(Saved data entries)
###

-- ==== Sys2Proof/Laws/Faults.lean ====
section
/-! SUPPORT. What raising a fault does (R300 to R304): its record, and the thread's entry into its handler. -/

namespace Sys2Proof.Machine

@[simp] theorem length_natLe (n x : Nat) : (natLe n x).length = n := by
  induction n generalizing x with
  | zero => rfl
  | succ n ih => simp [natLe, ih]

@[simp] theorem length_recordBody (w : Workgroup) (tidx core pkg flags : Nat) (pc : Dword) (insn : Word) (r : Raise) :
    (recordBody w tidx core pkg flags pc insn r).length = 60 := by
  simp [recordBody]

/-- A write of the device that stays in one plain block. -/
theorem State.devStore_plain (s : State) (vf pa : Nat) (d : List Byte) (hp : s.isCmp pa = false) (hd : d ≠ [])
    (hn : pa % 1024 + d.length ≤ 1024) : s.devStore vf pa d
      = { s with mem := memSetN s.mem pa d, poison := s.poison.filter (fun a => a < pa || pa + d.length ≤ a) } := by
  have h1 : blockPieces (d.length + 1) pa d = [(pa, d)] := by
    obtain ⟨n, hl⟩ : ∃ n, d.length = n + 1 := ⟨d.length - 1, by
      have := List.length_pos_of_ne_nil hd; omega⟩
    have hmin : min d.length (1024 - pa % 1024) = d.length := by omega
    rw [hl]
    unfold blockPieces
    simp only [List.isEmpty_iff, hd, if_false, hmin, List.take_length, List.drop_length]
    rw [hl] at *
    unfold blockPieces
    simp
  unfold State.devStore
  rw [h1]
  simp [State.devPiece, State.physWrite, MemOp.isRaw, State.plainWrite, State.badFor, MemOp.consumes, MemOp.apply, State.healOp,
    MemOp.covers, MemOp.len, State.heal, hp]

theorem State.ctx_setCtx_same (s : State) (c : Context) : (s.setCtx c).ctx c.ctxn = c := by
  unfold State.setCtx State.ctx
  by_cases h : s.ctxs.any (fun u => u.ctxn == c.ctxn) = true
  · simp only [h, if_true]
    have : (s.ctxs.map (fun u => if u.ctxn == c.ctxn then c else u)).find? (fun x => x.ctxn == c.ctxn)
        = (s.ctxs.find? (fun x => x.ctxn == c.ctxn)).map (fun u => if u.ctxn == c.ctxn then c else u) := by
      apply find?_map_of_iff (p := fun u : Context => u.ctxn == c.ctxn)
      intro x
      by_cases hx : x.ctxn == c.ctxn <;> simp_all
    rw [this]
    obtain ⟨x, hx, hxc⟩ := List.any_eq_true.mp h
    cases hf : s.ctxs.find? (fun x => x.ctxn == c.ctxn) with
    | none => exact absurd hxc (by simpa using List.find?_eq_none.mp hf x hx)
    | some y =>
      have := List.find?_some hf
      simp only [Option.map_some, this, if_true, Option.getD_some]
  · simp only [h]
    have hn : s.ctxs.find? (fun x => x.ctxn == c.ctxn) = none := by
      rw [List.find?_eq_none]
      intro x hx hc
      exact h (List.any_eq_true.mpr ⟨x, hx, hc⟩)
    simp [List.find?_append, hn]

theorem State.ctx_ctxn (s : State) (n : Nat) : (s.ctx n).ctxn = n := by
  unfold State.ctx
  cases h : s.ctxs.find? (fun c => c.ctxn == n) with
  | none => rfl
  | some c => have := List.find?_some h; simpa using this

/-- The state once a record has been written at the next position of its ring, which lies in plain frames (R302). -/
def State.recorded (s : State) (c : Nat) (d : CtxDesc) (body : List Byte) : State :=
  let at' := d.fqbase + 64 * ((s.ctx c).fqseq % 2 ^ d.fqlog)
  let b := body ++ natLe 4 (s.ctx c).fqseq
  (({ s with mem := memSetN s.mem at' b, poison := s.poison.filter (fun a => a < at' || at' + b.length ≤ a) } : State).setCtx
    { s.ctx c with fqseq := (s.ctx c).fqseq + 1 }).msix (vfOfCtx c) 1

theorem State.writeRecord_plain (s : State) (c : Nat) (d : CtxDesc) (body : List Byte) (hd : (s.ctx c).desc = some d)
    (hb : d.fqbase % 4096 = 0) (hl : body.length = 60)
    (hp : s.isCmp (d.fqbase + 64 * ((s.ctx c).fqseq % 2 ^ d.fqlog)) = false) :
    s.writeRecord (s.ctx c) body = s.recorded c d body := by
  unfold State.writeRecord
  simp only [hd]
  rw [State.devStore_plain s _ _ _ hp (by intro h; simp [← List.length_eq_zero_iff, hl] at h) (by
    simp only [List.length_append, hl, length_natLe]; omega)]
  rw [State.ctx_ctxn s c]
  unfold State.recorded
  rfl

/-- The flags of a record (R300). -/
def Raise.flags (r : Raise) (t : Thread) (debug : Bool) : Nat :=
  (if r.resolvable || debug then 1 else 0) + (if t.hnd then 2 else 0)
      + (if t.tidx == 0xFFFF then 4 else 0) + (if t.away.isSome then 8 else 0) + (if debug then 16 else 0)

/-- A fault that no table or operand with an error has caused logs nothing. -/
theorem State.logFault_quiet (s : State) (core : Nat) (w : Workgroup) (r : Raise) (h : r.code ∉ [1, 2, 3, 0x0C]) :
    s.logFault core w r = s := by
  simp only [List.mem_cons, List.not_mem_nil, or_false, not_or] at h
  obtain ⟨h1, h2, h3, h4⟩ := h
  have hn : (decide (1 ≤ r.code.toNat) && decide (r.code.toNat ≤ 3)) = false := by
    rw [Bool.eq_false_iff]
    intro ha
    simp only [Bool.and_eq_true, decide_eq_true_eq] at ha
    have : r.code.toNat = 1 ∨ r.code.toNat = 2 ∨ r.code.toNat = 3 := by omega
    rcases this with e | e | e
    · exact h1 (BitVec.eq_of_toNat_eq e)
    · exact h2 (BitVec.eq_of_toNat_eq e)
    · exact h3 (BitVec.eq_of_toNat_eq e)
  have b1 : (r.code == 1) = false := by simpa using h1
  have b4 : (r.code == 0x0C) = false := by simpa using h4
  unfold State.logFault
  simp only [hn, b1, b4, Bool.false_and, Bool.false_eq_true, if_false]

/-- A fault of one thread whose context's queue has room: its record, then what becomes of the thread. -/
theorem State.raise_one (s : State) (core pkg : Nat) (insn : Word) (t : Thread) (w : Workgroup) (r : Raise)
    (ht : s.thread t.key = some t) (hw : s.wg t.wg = some w)
    (hi : (s.ctx w.ctxn).waiting = []) (hr : s.ringRoom (s.ctx w.ctxn) = true) (hq : s.logFault core w r = s) :
    let debug := (r.code == 0x11 || r.code == 0x12) && (s.ctx w.ctxn).debug
    let site := r.site.getD (t.pc, insn)
    let body := recordBody w t.tidx core pkg (r.flags t debug) site.1 site.2 r
    s.raise core pkg insn [t.key] r = (s.writeRecord (s.ctx w.ctxn) body).settleFault debug r body
      (some (BitVec.ofNat 32 (s.ctx w.ctxn).fqseq)) t.key := by
  have hw' : s.wg t.key.wg = some w := hw
  intro debug site body
  unfold State.raise
  simp only [List.head?_cons, Option.bind_some, ht, hw', List.foldl_cons, List.foldl_nil, hq]
  unfold State.postRecord
  simp only [hi, hr, List.isEmpty_nil, Bool.true_and, if_true]
  rfl

/-- Two states with the same threads, groups and workgroups. -/
def State.sameRuns (s s' : State) : Prop := s'.threads = s.threads ∧ s'.wgs = s.wgs ∧ s'.groups = s.groups

theorem State.sameRuns.trans {a b c : State} (h : a.sameRuns b) (h' : b.sameRuns c) : a.sameRuns c :=
  ⟨h'.1.trans h.1, h'.2.1.trans h.2.1, h'.2.2.trans h.2.2⟩

theorem State.sameRuns_healOp (s : State) (pa : Nat) (op : MemOp) : s.sameRuns (s.healOp pa op) := by
  unfold State.healOp
  generalize op.covers = l
  induction l generalizing s with
  | nil => exact ⟨rfl, rfl, rfl⟩
  | cons x l ih => exact State.sameRuns.trans (b := s.heal (pa + x.1) x.2) ⟨rfl, rfl, rfl⟩ (ih _)

theorem State.sameRuns_account (s : State) (vf die old new : Nat) : s.sameRuns (s.account vf die old new) := by
  unfold State.account
  simp only
  split <;> exact ⟨rfl, rfl, rfl⟩

theorem State.sameRuns_setBlock (s : State) (vf pa : Nat) (op : MemOp) (w : Word) (g : List Byte) :
    s.sameRuns (s.setBlock vf pa op w g) := by
  have h : s.sameRuns (if op.isRaw then s.writeBack (pa / 1024) else s.keepImage (pa / 1024)) := by
    split
    · exact ⟨rfl, rfl, rfl⟩
    · unfold State.keepImage; split <;> exact ⟨rfl, rfl, rfl⟩
  unfold State.setBlock
  simp only
  generalize (if op.isRaw then s.writeBack (pa / 1024) else s.keepImage (pa / 1024)) = x at h
  refine State.sameRuns.trans (b := (x.account vf (homeDie pa) (metaNg (x.metaOf (pa / 1024))) (metaNg w)).putBlock (pa / 1024) w g)
    ?_ (State.sameRuns_healOp _ pa op)
  exact State.sameRuns.trans (h.trans (State.sameRuns_account x vf (homeDie pa) _ _)) ⟨rfl, rfl, rfl⟩

/-- What a write leaves of the threads, groups and workgroups. -/
def WriteRes.sameRuns (s : State) : WriteRes → Prop
  | .done s' _ => s.sameRuns s'
  | .bad s' => s.sameRuns s'
  | .needs _ => True

/-- A write to physical memory changes no thread, group or workgroup. -/
theorem State.physWrite_keeps (s : State) (vf pa : Nat) (op : MemOp) (now : Bool) :
    (s.physWrite vf pa op now).sameRuns s := by
  unfold State.physWrite
  split
  · unfold State.cmpWrite
    split
    · exact ⟨rfl, rfl, rfl⟩
    · split
      · exact ⟨rfl, rfl, rfl⟩
      · simp only
        split
        · exact ⟨rfl, rfl, rfl⟩
        · split
          · exact State.sameRuns_setBlock _ _ _ _ _ _
          · trivial
  · unfold State.plainWrite
    split
    · exact ⟨rfl, rfl, rfl⟩
    · split
      · exact ⟨rfl, rfl, rfl⟩
      · simp only
        split
        · exact State.sameRuns_healOp _ _ _
        · exact ⟨rfl, rfl, rfl⟩

theorem State.devPiece_keeps (s : State) (vf pa : Nat) (d : List Byte) : s.sameRuns (s.devPiece vf pa d).1 := by
  unfold State.devPiece
  simp only
  split
  · exact ⟨rfl, rfl, rfl⟩
  · have h := State.physWrite_keeps s (((s.frameOf pa).map (·.vf)).getD vf) pa (.store d)
      (!s.waitsOn (((s.frameOf pa).map (·.vf)).getD vf) (homeDie pa))
    split
    · rename_i x e; rw [e] at h; exact h
    · rename_i x e; rw [e] at h; exact h
    · exact ⟨rfl, rfl, rfl⟩

theorem State.quietStore_keeps (s : State) (vf pa : Nat) (d : List Byte) : s.sameRuns (s.quietStore vf pa d) := by
  unfold State.quietStore
  generalize blockPieces _ pa d = l
  induction l generalizing s with
  | nil => exact ⟨rfl, rfl, rfl⟩
  | cons x l ih => exact (State.devPiece_keeps s vf x.1 x.2).trans (ih _)

theorem State.putHost_keeps (s : State) (x : Nat × Option Nat) (pa : Nat) (b : List Byte) : s.sameRuns (s.putHost x pa b) := by
  unfold State.putHost
  split
  · exact ⟨rfl, rfl, rfl⟩
  · have key : ∀ (l : List Nat) (y : State), s.sameRuns y → s.sameRuns (l.foldl (fun s i =>
        { s.eccClear .host (s.hostPa x (pa + i)) 1 with hostMem := memSet s.hostMem (s.hostPa x (pa + i)) (b.getD i 0) }) y) := by
      intro l
      induction l with
      | nil => intro y h; exact h
      | cons i l ih => intro y h; exact ih _ (h.trans ⟨rfl, rfl, rfl⟩)
    exact key _ s ⟨rfl, rfl, rfl⟩

theorem State.sameRuns_told {s y : State} (h : s.sameRuns y) (m : Mgmt) (v n : Nat) :
    s.sameRuns (({ y with mgmt := m } : State).msix v n) := h.trans ⟨rfl, rfl, rfl⟩

/-- Writing an event log entry changes no thread, group or workgroup. -/
theorem State.writeLog_keeps (s : State) (c d v : Nat) (l : List Nat) : s.sameRuns (s.writeLog c d v l) := by
  unfold State.writeLog
  simp only
  have ht : s.sameRuns (s.tickDie d) := ⟨rfl, rfl, rfl⟩
  refine State.sameRuns_told ?_ _ _ _
  split
  · exact ht.trans (State.putHost_keeps _ _ _ _)
  · exact ht.trans (State.quietStore_keeps _ _ _ _)

/-- Nor does logging an event. -/
theorem State.logEvent_keeps (s : State) (c d v : Nat) (l : List Nat) : s.sameRuns (s.logEvent c d v l) := by
  have h : s.sameRuns s.logDropped := by
    unfold State.logDropped
    split
    · exact State.sameRuns.trans (b := { s with mgmt := { s.mgmt with dropped := 0 } }) ⟨rfl, rfl, rfl⟩
        (State.writeLog_keeps _ _ _ _ _)
    · exact ⟨rfl, rfl, rfl⟩
  unfold State.logEvent
  simp only
  split
  · exact h.trans (State.writeLog_keeps _ _ _ _ _)
  · exact h.trans ⟨rfl, rfl, rfl⟩

theorem State.logBad_keeps (s : State) (vf pa : Nat) : s.sameRuns (s.logBad vf pa) := by
  unfold State.logBad
  split <;> exact State.logEvent_keeps _ _ _ _ _

theorem State.devStore_keeps (s : State) (vf pa : Nat) (d : List Byte) : s.sameRuns (s.devStore vf pa d) := by
  unfold State.devStore
  generalize blockPieces _ pa d = l
  induction l generalizing s with
  | nil => exact ⟨rfl, rfl, rfl⟩
  | cons x l ih =>
    rw [List.foldl_cons]
    refine State.sameRuns.trans ?_ (ih _)
    simp only
    split
    · exact (State.devPiece_keeps s vf x.1 x.2).trans (State.logBad_keeps _ _ _)
    · exact State.devPiece_keeps s vf x.1 x.2

/-- Posting a record changes no thread, group, bin or workgroup. -/
theorem State.writeRecord_keeps (s : State) (c : Context) (body : List Byte) : s.sameRuns (s.writeRecord c body) := by
  unfold State.writeRecord
  split
  · exact ⟨rfl, rfl, rfl⟩
  · rename_i d _
    exact State.sameRuns.trans (State.devStore_keeps s _ _ _) ⟨rfl, rfl, rfl⟩

/-! ## Numbers as bytes -/

theorem leNat_natLe (n x : Nat) : leNat (natLe n x) = x % 256 ^ n := by
  induction n generalizing x with
  | zero => simp [natLe, leNat, Nat.mod_one]
  | succ n ih =>
    have h : (BitVec.ofNat 8 x).toNat = x % 256 := rfl
    rw [natLe, leNat, ih, h, Nat.pow_succ, Nat.mul_comm (256 ^ n) 256, Nat.mod_mul]

/-- Word 0 of the instruction stands at 0x18 of a record (R300). -/
theorem field_recordBody_insn (w : Workgroup) (tidx core pkg flags : Nat) (pc : Dword) (insn : Word) (r : Raise) :
    BitVec.ofNat 32 (field (recordBody w tidx core pkg flags pc insn r) 0x18 4) = insn := by
  have h : ((recordBody w tidx core pkg flags pc insn r).drop 0x18).take 4 = natLe 4 insn.toNat := by
    simp [recordBody, natLe]
  unfold field
  rw [h, leNat_natLe]
  apply BitVec.eq_of_toNat_eq
  have := insn.isLt
  simp
  omega

/-! ## Entering the handler -/

/-- What a record leaves of the threads and workgroups. -/
theorem State.thread_writeRecord (s : State) (c : Context) (b : List Byte) (k : Key) :
    (s.writeRecord c b).thread k = s.thread k := by
  unfold State.thread; rw [(State.writeRecord_keeps s c b).1]

theorem State.wg_writeRecord (s : State) (c : Context) (b : List Byte) (n : Nat) :
    (s.writeRecord c b).wg n = s.wg n := by
  unfold State.wg; rw [(State.writeRecord_keeps s c b).2.1]

/-- A trapping fault of a thread that can enter its handler: the record is written, and the thread is filed at its
handler (R304); a guest's stores are performed first, since it goes home (R236, R375). -/
theorem State.raise_enter (s : State) (core pkg : Nat) (insn : Word) (t : Thread) (w : Workgroup) (r : Raise)
    (ht : s.thread t.key = some t) (hw : s.wg t.wg = some w)
    (hi : (s.ctx w.ctxn).waiting = []) (hr : s.ringRoom (s.ctx w.ctxn) = true)
    (hf : w.foreign = none) (h1 : t.tidx ≠ 0xFFFF) (h2 : t.hnd = false) (h3 : t.trapvec ≠ 0 ∧ bits t.trapvec 1 0 = 0)
    (hres : r.resolvable = false) (hdbg : ((r.code == 0x11 || r.code == 0x12) && (s.ctx w.ctxn).debug) = false)
    (hs : r.site = none) (hq : s.logFault core w r = s) :
    let body := recordBody w t.tidx core pkg (if t.away.isSome then 8 else 0) t.pc insn r
    let x := s.writeRecord (s.ctx w.ctxn) body
    s.raise core pkg insn [t.key] r = (if t.away.isSome then x.release (x.coreOf t) t.key else x).fileThread
      { t with pc := t.trapvec, epc := r.epc.getD t.pc
               trapcause := (r.arg.setWidth 64 <<< 16) ||| r.code.setWidth 64, hnd := true
               frec := latchOf body (BitVec.ofNat 32 (s.ctx w.ctxn).fqseq)
               away := none, hops := 0, insn, seen := none } 0 := by
  intro body x
  have hfl : r.flags t false = (if t.away.isSome then 8 else 0) := by
    simp [Raise.flags, hres, h2, h1]
  have h := State.raise_one s core pkg insn t w r ht hw hi hr hq
  simp only [hdbg, hs, Option.getD_none, hfl] at h
  rw [h]
  have hw' : s.wg t.key.wg = some w := hw
  have hin : BitVec.ofNat 32 (field (recordBody w t.tidx core pkg (if t.away.isSome then 8 else 0) t.pc insn r) 24 4) = insn :=
    field_recordBody_insn _ _ _ _ _ _ _ _
  unfold State.settleFault
  simp only [State.thread_writeRecord, State.wg_writeRecord, ht, hw', hres, hin, Bool.false_eq_true, if_false]
  unfold State.deliver Thread.enter Thread.atHome
  simp only [hf, Option.isSome_none, Bool.false_eq_true, if_false, h1, h2, h3.1, h3.2, beq_iff_eq, Bool.or_eq_true,
    bne_iff_ne, ne_eq, not_true, or_false]
  rfl

end Sys2Proof.Machine
end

###

Activity: When a line in the records above holds "changes", that line is to be reported.

Answer box:
/-- A write to physical memory changes no thread, group or workgroup. -/
/-- Writing an event log entry changes no thread, group or workgroup. -/
/-- Posting a record changes no thread, group, bin or workgroup. -/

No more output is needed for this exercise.